Why D&O Insurance is Needed for Charities/Nonprofits

 
Saturday, May 1, 2010
 
Below are some of the reasons nonprofits believe they don't need D&O insurance and why they are wrong:

But Charities Are Immune From Liability in Our State

Charities are immune from many types of liability under some state laws. Legislation often protects volunteers, board members, and staff. However, court decisions and statutes provide only limited protection. There are several reasons it still makes sense for your organization to get D & O coverage.
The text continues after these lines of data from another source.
-- ==== Sys2Proof/Machine/TileTask.lean ====
section
/-! DEFINITION. Tile tasks (R205-R207) and the entries of the Gong that they share with kernels and graph nodes (R327,
R330): room, order by keys, dispatch, completion. -/
namespace Sys2Proof.Machine

/-! ## The Gong -/

/-- How many entries of a die's Gong are pending, and whether `n` more fit (R206). -/
def State.gongPending (s : State) (d : Nat) : Nat := (s.die d).gong.countP (fun e => !e.sent)
def State.gongRoom (s : State) (d n : Nat) : Bool := decide (s.gongPending d + n ≤ 4096)

/-- Adds an entry behind every other. -/
def State.gongPut (s : State) (d : Nat) (e : GongEntry) : State := s.setDie d { s.die d with gong := (s.die d).gong ++ [e] }
/-- Marks an entry as dispatched. -/
def State.gongSend (s : State) (d : Nat) (k : GongKind) : State :=
  s.setDie d { s.die d with gong := (s.die d).gong.map (fun e => if e.kind = k then { e with sent := true } else e) }

/-- The priority of an entry: one that has waited 65,536 Gong cycles counts as 3 (R327). -/
def GongEntry.rank (e : GongEntry) : Nat := if e.aged ∨ 65536 ≤ e.age then 3 else e.prio

/-- R327: whether an entry of a die has precedence, by priority, then age, over the other pending entries of its partition
that satisfy `ready`. -/
def State.gongFirst (s : State) (d : Nat) (k : GongKind) (ready : GongEntry → Bool) : Bool :=
  let l := (s.die d).gong
  match l.find? (fun e => e.kind == k) with
  | none => true
  | some mine =>
    let before := l.takeWhile (fun e => e.kind != k)
    !l.any (fun e => e.kind != k && !e.sent && vfOf e.cid == vfOf mine.cid && ready e &&
      (decide (mine.rank < e.rank) || (e.rank == mine.rank && before.any (fun b => b.kind == e.kind))))

/-! ## Task records (R205) -/

def tkCtx (r : Rec) : Nat := dbits r 3 1
def tkAslot (r : Rec) : Nat := dbits r 4 4
def tkWslot (r : Rec) : Nat := dbits r 8 4
def tkCslot (r : Rec) : Nat := dbits r 12 4
def tkSmod (r : Rec) : Nat := dbits r 16 4
def tkCin (r : Rec) : Bool := r.getLsbD 20
def tkCwe (r : Rec) : Bool := r.getLsbD 21
def tkM (r : Rec) : Nat := dbits r 24 8 + 1
def tkN (r : Rec) : Nat := dbits r 32 7 + 1
def tkAk0 (r : Rec) : Nat := dbits r 160 32
def tkAm0 (r : Rec) : Nat := dbits r 192 32
def tkWk0 (r : Rec) : Nat := dbits r 224 32
def tkWn0 (r : Rec) : Nat := dbits r 256 32
def tkCj0 (r : Rec) : Nat := dbits r 288 32
def tkCi0 (r : Rec) : Nat := dbits r 320 32
def tkKtot (r : Rec) : Nat := dbits r 352 32
def tkRk0 (r : Rec) : Nat := dbits r 384 32
def tkRk1 (r : Rec) : Nat := dbits r 416 32
def tkWk (r : Rec) : Nat := dbits r 448 32
def tkCwad (r : Rec) : Nat := dbits r 480 32

/-- R206: whether a task passes. Origins above a record's rank are accepted; what they name lies outside the
extents (log 92). A `ktot` that R205 does not list is accepted (log 103). -/
def taskOk (k : Kernel) (r a w c : Rec) : Bool :=
  dbits r 22 2 == 0 && dbits r 39 1 == 0 && dbits r 40 120 == 0 && dbits r 0 3 == 0 &&
    mmaaMod (BitVec.ofNat 4 (tkSmod r)) && a != 0#512 && w != 0#512 && c != 0#512 &&
    mxKmax (trFmt a) (trFmt w) (tkSmod r) != 0 && trFmt c == cFmt (tkSmod r) &&
    originOk (trFmt a) (tkAk0 r) && originOk (trFmt w) (tkWk0 r) &&
    (!tkCwe r || (tkCwad r % 4 == 0 && spOk k (tkCwad r) 4))

/-- TTASK (R206): a full Gong stalls it. -/
def execTtask (f : Fields) (s : State) : Host.Outcome State Fault Refusal :=
  runGuarded (.ttask f) f (fun e _ x => do
    let ad := sAddr x.a32 x.b32
    aligned (BitVec.ofNat 64 ad) 64
    let bs ← spRead e ad 64 none none
    let r := recOf bs
    let g ← getG e
    let a := g.slot (tkAslot r)
    let w := g.slot (tkWslot r)
    let c := g.slot (tkCslot r)
    let die := e.g.coreN / 64
    if !taskOk e.k r a w c then illegalOperand
    else if !e.s.gongRoom die 1 then exc .stall
    else
      let op := (← get).nextOp
      let n ← issueOp e (4 + tkCtx r) (.task r a w c none)
      modify (fun s => s.gongPut die (.fresh (.task op) e.g.cid e.k.prio.toNat))
      deliver e .alu f (wordsOf true (BitVec.ofNat 64 n))
      return 0#6) s

/-! ## Keys (R207, R330) -/

/-- The keys of an entry: those read, and the one written; 0 is none. -/
def gongKeys (s : State) : GongKind → List Nat × Nat
  | .task op => match mget s.ops op with
    | some o => (match o.kind with
      | .task r _ _ _ _ => ([tkRk0 r, tkRk1 r].filter (· != 0), tkWk r)
      | _ => ([], 0))
    | none => ([], 0)
  | .node gr n => match (mget s.graphs gr).bind (fun g => g.nodes[n]?) with
    | some (r, _) => ([dbits r 128 32, dbits r 160 32].filter (· != 0), dbits r 192 32)
    | none => ([], 0)
  | .kernel _ => ([], 0)

/-- R207: whether an entry must wait for an earlier one. -/
def keysConflict (s : State) (earlier later : GongKind) : Bool :=
  let e := gongKeys s earlier
  let l := gongKeys s later
  (e.2 != 0 && (l.1.contains e.2 || l.2 == e.2)) || (l.2 != 0 && e.1.contains l.2)

/-- The context of an entry. -/
def State.gongCid (s : State) (d : Nat) (k : GongKind) : Nat := (((s.die d).gong.find? (fun e => e.kind == k)).map (·.cid)).getD 0

/-- What completed work passes on by a key that it read or wrote joins what came before. -/
def keyPass (cid : Nat) (know : Clock) (l : List (Nat × Nat × Bool × Clock)) (x : Nat × Bool) : List (Nat × Nat × Bool × Clock) :=
  let same (e : Nat × Nat × Bool × Clock) : Bool := e.1 == cid && e.2.1 == x.1 && e.2.2.1 == x.2
  (cid, x.1, x.2, clockJoin know (((l.find? same).map (·.2.2.2)).getD [])) :: l.filter (fun e => !same e)

/-- Removes an entry whose work is over; later entries that conflict with it by keys will learn what it passes on (R207,
R330). -/
def State.gongDrop (s : State) (d : Nat) (k : GongKind) (know : Clock) : State :=
  let ks := gongKeys s k
  let keys := if know = [] then [] else ks.1.map (fun x => (x, false)) ++ (if ks.2 = 0 then [] else [(ks.2, true)])
  s.setDie d { s.die d with gong := (s.die d).gong.filter (fun e => e.kind != k)
                            keyVcs := keys.foldl (keyPass (s.gongCid d k) know) (s.die d).keyVcs }

/-- What completed work that conflicts by keys has passed on to an entry: what wrote a key that it reads or writes, and what
read a key that it writes (R207, R330). -/
def State.gongKnow (s : State) (d : Nat) (k : GongKind) : Clock :=
  let ks := gongKeys s k
  (s.die d).keyVcs.foldl (fun c e =>
    if e.1 = s.gongCid d k ∧ (e.2.1 = ks.2 ∨ (e.2.2.1 = true ∧ ks.1.contains e.2.1 = true)) then clockJoin c e.2.2.2 else c) []

/-- Whether an earlier entry of the same context on the die that is not complete conflicts. -/
def keyBlocked (s : State) (d cid : Nat) (k : GongKind) : Bool :=
  ((s.die d).gong.takeWhile (fun e => e.kind != k)).any (fun e => e.cid == cid && keysConflict s e.kind k)

/-- The quadrant of a core, and whether it belongs to a partition (R295). -/
def coreIn (p : Partition) (core : Nat) : Bool := p.qmask.getLsbD (core / 16)

/-! ## Running a task -/

/-- Whether a tile task runs on a core. -/
def taskOn (s : State) (core : Nat) : Bool :=
  s.ops.any (fun e => match e.2.kind with | .task _ _ _ _ (some c) => c == core | _ => false)

/-- Whether a Gong entry is a tile task that no earlier entry holds back. -/
def readyTask (s : State) (e : GongEntry) : Bool :=
  match e.kind with
  | .task op => (mget s.ops op).any (fun o => !keyBlocked s o.place.die o.cid (.task op))
  | _ => false

/-- TILE_TASK_DISPATCH (R203, R207, R327): the Gong gives a task that no earlier entry holds back, the first of its partition
by priority and age, to a free engine of its die. -/
def execTileTaskDispatch (op core : Nat) (s : State) : Host.Outcome State Fault Refusal :=
  match mget s.ops op with
  | none => .next s
  | some o =>
    match o.kind with
    | .task r a w c none =>
      let d := o.place.die
      if core / 64 = d ∧ coreIn (s.part (vfOf o.cid)) core ∧ (s.core core).mxq = [] ∧ !taskOn s core ∧
          !keyBlocked s d o.cid (.task op) ∧ s.gongFirst d (.task op) (readyTask s) then
        .next ((s.modOp op (fun o => { o with
          kind := .task r a w c (some core), hb := o.hb.learn (s.gongKnow d (.task op)) })).gongSend d (.task op))
      else .next s
    | _ => .next s

/-- The columns of a row from k0 on, `n` of them. -/
def MxRow.slice (r : MxRow) (k0 n : Nat) : MxRow :=
  { r with codes := (r.codes.drop k0).take n, scales := r.scales.drop (k0 / 32) }

/-- R206: one element: the segments of depth at most `kmax` in ascending order. -/
def taskElem (smod kmax ktot : Nat) (a w : MxRow) (acc : Nat) : Nat × FFlags :=
  (upFrom 0 ((ktot + kmax - 1) / kmax)).foldl (fun (x : Nat × FFlags) q =>
    let n := min kmax (ktot - q * kmax)
    let u := mxUpdate smod x.1 (a.slice (q * kmax) n) (w.slice (q * kmax) n)
    (u.1, x.2 ||| u.2)) (acc, 0#6)

/-- The rows of C from row i on, `n` of them: read where `cin` is set, updated, written. What stops a row comes with the
flags and the machine as the rows before it have left them. -/
def taskRows (s : State) (ag : EngAgent) (r a w c : Rec) (as ws : List MxRow) (fl : FFlags) :
    Nat → Nat → Except (EngStop × FFlags × State) (FFlags × State)
  | _, 0 => .ok (fl, s)
  | i, n + 1 =>
    let smod := tkSmod r
    let wd := fmtBits (cFmt smod) / 8
    let kmax := mxKmax (trFmt a) (trFmt w) smod
    let old : Except EngStop (List Byte × State) :=
      if tkCin r then readRow s ag c (tkCj0 r) (tkCi0 r + i) (tkN r) (wd * tkN r) else .ok ([], s)
    match old with
    | .error x => .error (x, fl, s)
    | .ok (bs, s1) =>
      let nj := rowCount c (tkCj0 r) (tkCi0 r + i) (tkN r)
      let us := (upFrom 0 nj).map (fun j =>
        taskElem smod kmax (tkKtot r) (as.getD i ⟨0, [], []⟩) (ws.getD j ⟨0, [], []⟩)
          (if tkCin r then leNat ((bs.drop (wd * j)).take wd) else mxIdentity smod))
      match writeRow s1 ag c (tkCj0 r) (tkCi0 r + i) (tkN r) (us.flatMap (fun u => leBytes wd u.1)) with
      | .error x => .error (x, fl, s1)
      | .ok s2 => taskRows s2 ag r a w c as ws (us.foldl (fun f u => f ||| u.2) fl) (i + 1) n

/-- R206: the whole task: its flags, and the machine after its writes. -/
def taskRun (s : State) (ag : EngAgent) (r a w c : Rec) : Except (EngStop × FFlags × State) (FFlags × State) :=
  match readRows s ag a true (tkAk0 r) (tkAm0 r) (tkKtot r) (tkM r) with
  | .error x => .error (x, 0#6, s)
  | .ok (as, s1) => match readRows s1 ag w true (tkWk0 r) (tkWn0 r) (tkKtot r) (tkN r) with
    | .error x => .error (x, 0#6, s1)
    | .ok (ws, s2) => taskRows s2 ag r a w c as ws 0#6 0 (tkM r)

/-- The end of a task (R207): the completion word, which carries the flags of the rows that were computed, the number, and the
Gong's entry once the number is complete. -/
def endTask (s : State) (op : Nat) (o : EngOp) (r : Rec) : State :=
  let word := 2 ^ 31 + (if o.err.isSome then 2 ^ 30 else 0) + (o.flags &&& (flNv ||| flOf ||| flAf)).toNat
  let o' := if tkCwe r && !o.ended then { o with hb := o.hb.tick } else o
  let s1 := if tkCwe r then endWithWord s op o' (tkCwad r) word else finishOp s op o'
  if (mget s1.ops op).isSome then s1
  else { s1 with dies := (s.gongDrop o.place.die (.task op) o'.hb.now).dies }

/-- TILE_TASK_COMPLETE (R206, R207, R176): each step takes a token and returns it (R22). What has performed before an error
remains (R270); a stalled task has performed nothing and holds no token. -/
def execTileTaskComplete (op : Nat) (s : State) : Host.Outcome State Fault Refusal :=
  match mget s.ops op with
  | none => .next s
  | some o =>
    match o.kind with
    | .task r a w c (some _) =>
      if o.failed s then .next (endTask s op o r)
      else if !o.goes || !s.tokenFree o.place.die then .next s
      else match taskRun s o.agent r a w c with
        | .ok (fl, s1) => .next (endTask s1 op { o with flags := fl } r)
        | .error (.error ca ad i, fl, s1) =>
          let s2 := stopOp (s1.modOp op (fun o => { o with flags := fl })) op o (.error ca ad i)
          .next (match mget s2.ops op with
            | some o => if o.failed s2 then endTask s2 op o r else s2
            | none => s2)
        | .error (x, _) => .next (stopOp s op o x)
    | _ => .next s

end Sys2Proof.Machine
end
  1. Immunity from liability doesn't mean that someone can't sue you and force you to incur expenses defending your organization and its directors, employees, and volunteers. One of the principle reasons for buying D & O coverage is that it will pay for the costs of defense. According to a recent industry survey, the average costs incurred by a nonprofit organization to defend a D & O case is $147,274. Unless your organization has sizeable cash reserves, you may not have the funds to pay an attorney to defend you.
  2. State immunity laws, while good, may not protect your organization and its board members, staff and volunteers from all potential liabilities. Many cases brought against nonprofit organization boards and staff are based on federal laws which may be unaffected by your state immunity.
  3. The state laws which provide immunity for your staff, board members and volunteers, often only do so if the organization has insurance coverage.

But Our Board Members Have Personal Liability Insurance
No. Is it really fair to ask your board members to put their personal insurance policy on the line for the volunteer work they do in your organization? Many board members rightfully feel that they want their personal insurance policy to cover their personal needs. They expect you to protect them for the volunteer work they do for your organization. And, in any event, an individual's personal policy provides no protection for your organization, its staff or other board members and volunteers.
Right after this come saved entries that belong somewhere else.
/-- A correctly rounded square root. -/
def rvSqrt (f : FFmt) (mode : RM) (a : Nat) : FRes :=
  match decodeF f a with
  | .nan s => nanRes f (flIf s flNv)
  | .inf n => if n then nanRes f flNv else ⟨a, 0#6⟩
  | .fin n m x =>
    if m = 0 then ⟨a, 0#6⟩
    else if n then nanRes f flNv
    else
      let odd := x % 2 ≠ 0
      let m := if odd then m * 2 else m
      let hx := (if odd then x - 1 else x) / 2
      let r := isqrt (m <<< 256)
      -- one bit below the root says whether it is inexact
      let p := scalePow (2 * r + (if r * r = m <<< 256 then 0 else 1)) (2 ^ 129) hx
      roundFin f mode false false p.1 p.2

/-- The sign of a pattern and a pattern with a given sign. -/
def fpSign (dbl : Bool) (a : Nat) : Bool := a.testBit (fmtOf dbl).signBit
def fpWithSign (dbl : Bool) (neg : Bool) (a : Nat) : Nat := (fmtOf dbl).withSign neg (a % 2 ^ (fmtOf dbl).signBit)

/-- The range of an integer side. -/
def rvRange : RvInt → Int × Int
  | .w => (-2 ^ 31, 2 ^ 31 - 1) | .wu => (0, 2 ^ 32 - 1) | .l => (-2 ^ 63, 2 ^ 63 - 1) | .lu => (0, 2 ^ 64 - 1)
/-- An integer side's register value: 32-bit results are sign-extended. -/
def rvIntVal (k : RvInt) (v : Int) : W64 :=
  match k with
  | .w => (BitVec.ofInt 32 v).signExtend 64 | .wu => (BitVec.ofInt 32 v).signExtend 64 | _ => BitVec.ofInt 64 v
def rvIntOfReg (k : RvInt) (v : W64) : Int :=
  match k with
  | .w => (lo32 v).toInt | .wu => (lo32 v).toNat | .l => v.toInt | .lu => v.toNat

/-- Float to integer: a NaN gives the largest value. -/
def rvToInt (k : RvInt) (mode : RM) (v : FV) : W64 × FFlags :=
  let (lo, hi) := rvRange k
  if v.isNan then (rvIntVal k hi, flNv) else let r := toIntSat mode lo hi v; (rvIntVal k r.1, r.2)

/-- Two-operand arithmetic. -/
def rvArith (o : RvFp) (dbl : Bool) (mode : RM) (a b : Nat) : FRes :=
  let f := fmtOf dbl
  match o with
  | .add => fAdd f mode a b
  | .sub => fSub f mode a b
  | .mul => fMul f mode a b
  | .div => fDiv f mode a b
  | .sgnj => ⟨fpWithSign dbl (fpSign dbl b) a, 0#6⟩
  | .sgnjn => ⟨fpWithSign dbl (!fpSign dbl b) a, 0#6⟩
  | .sgnjx => ⟨fpWithSign dbl (fpSign dbl a != fpSign dbl b) a, 0#6⟩
  | .min => fMinMax f false a b
  | .max => fMinMax f true a b

/-- Whether an operation rounds. -/
def rvRounds : RvFp → Bool | .add => true | .sub => true | .mul => true | .div => true | _ => false

def flipSign (dbl flip : Bool) (a : Nat) : Nat := if flip then fpWithSign dbl (!fpSign dbl a) a else a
But We Already Have General Liability Coverage

No. To put it simply, general liability coverage is extremely limited. It doesn't provide protection for many of the people you want to protect. Nor does it cover many of the situations that are most likely to occur. For example, somebody slips and falls in your office and sues your organization for their injuries - that's likely to be covered by your general liability policy. The same person sues your officers and directors alleging they were negligent in managing the organization by allowing a dangerous condition to exist! That won't be covered in most general liability policies, but may be covered as a D & O claim.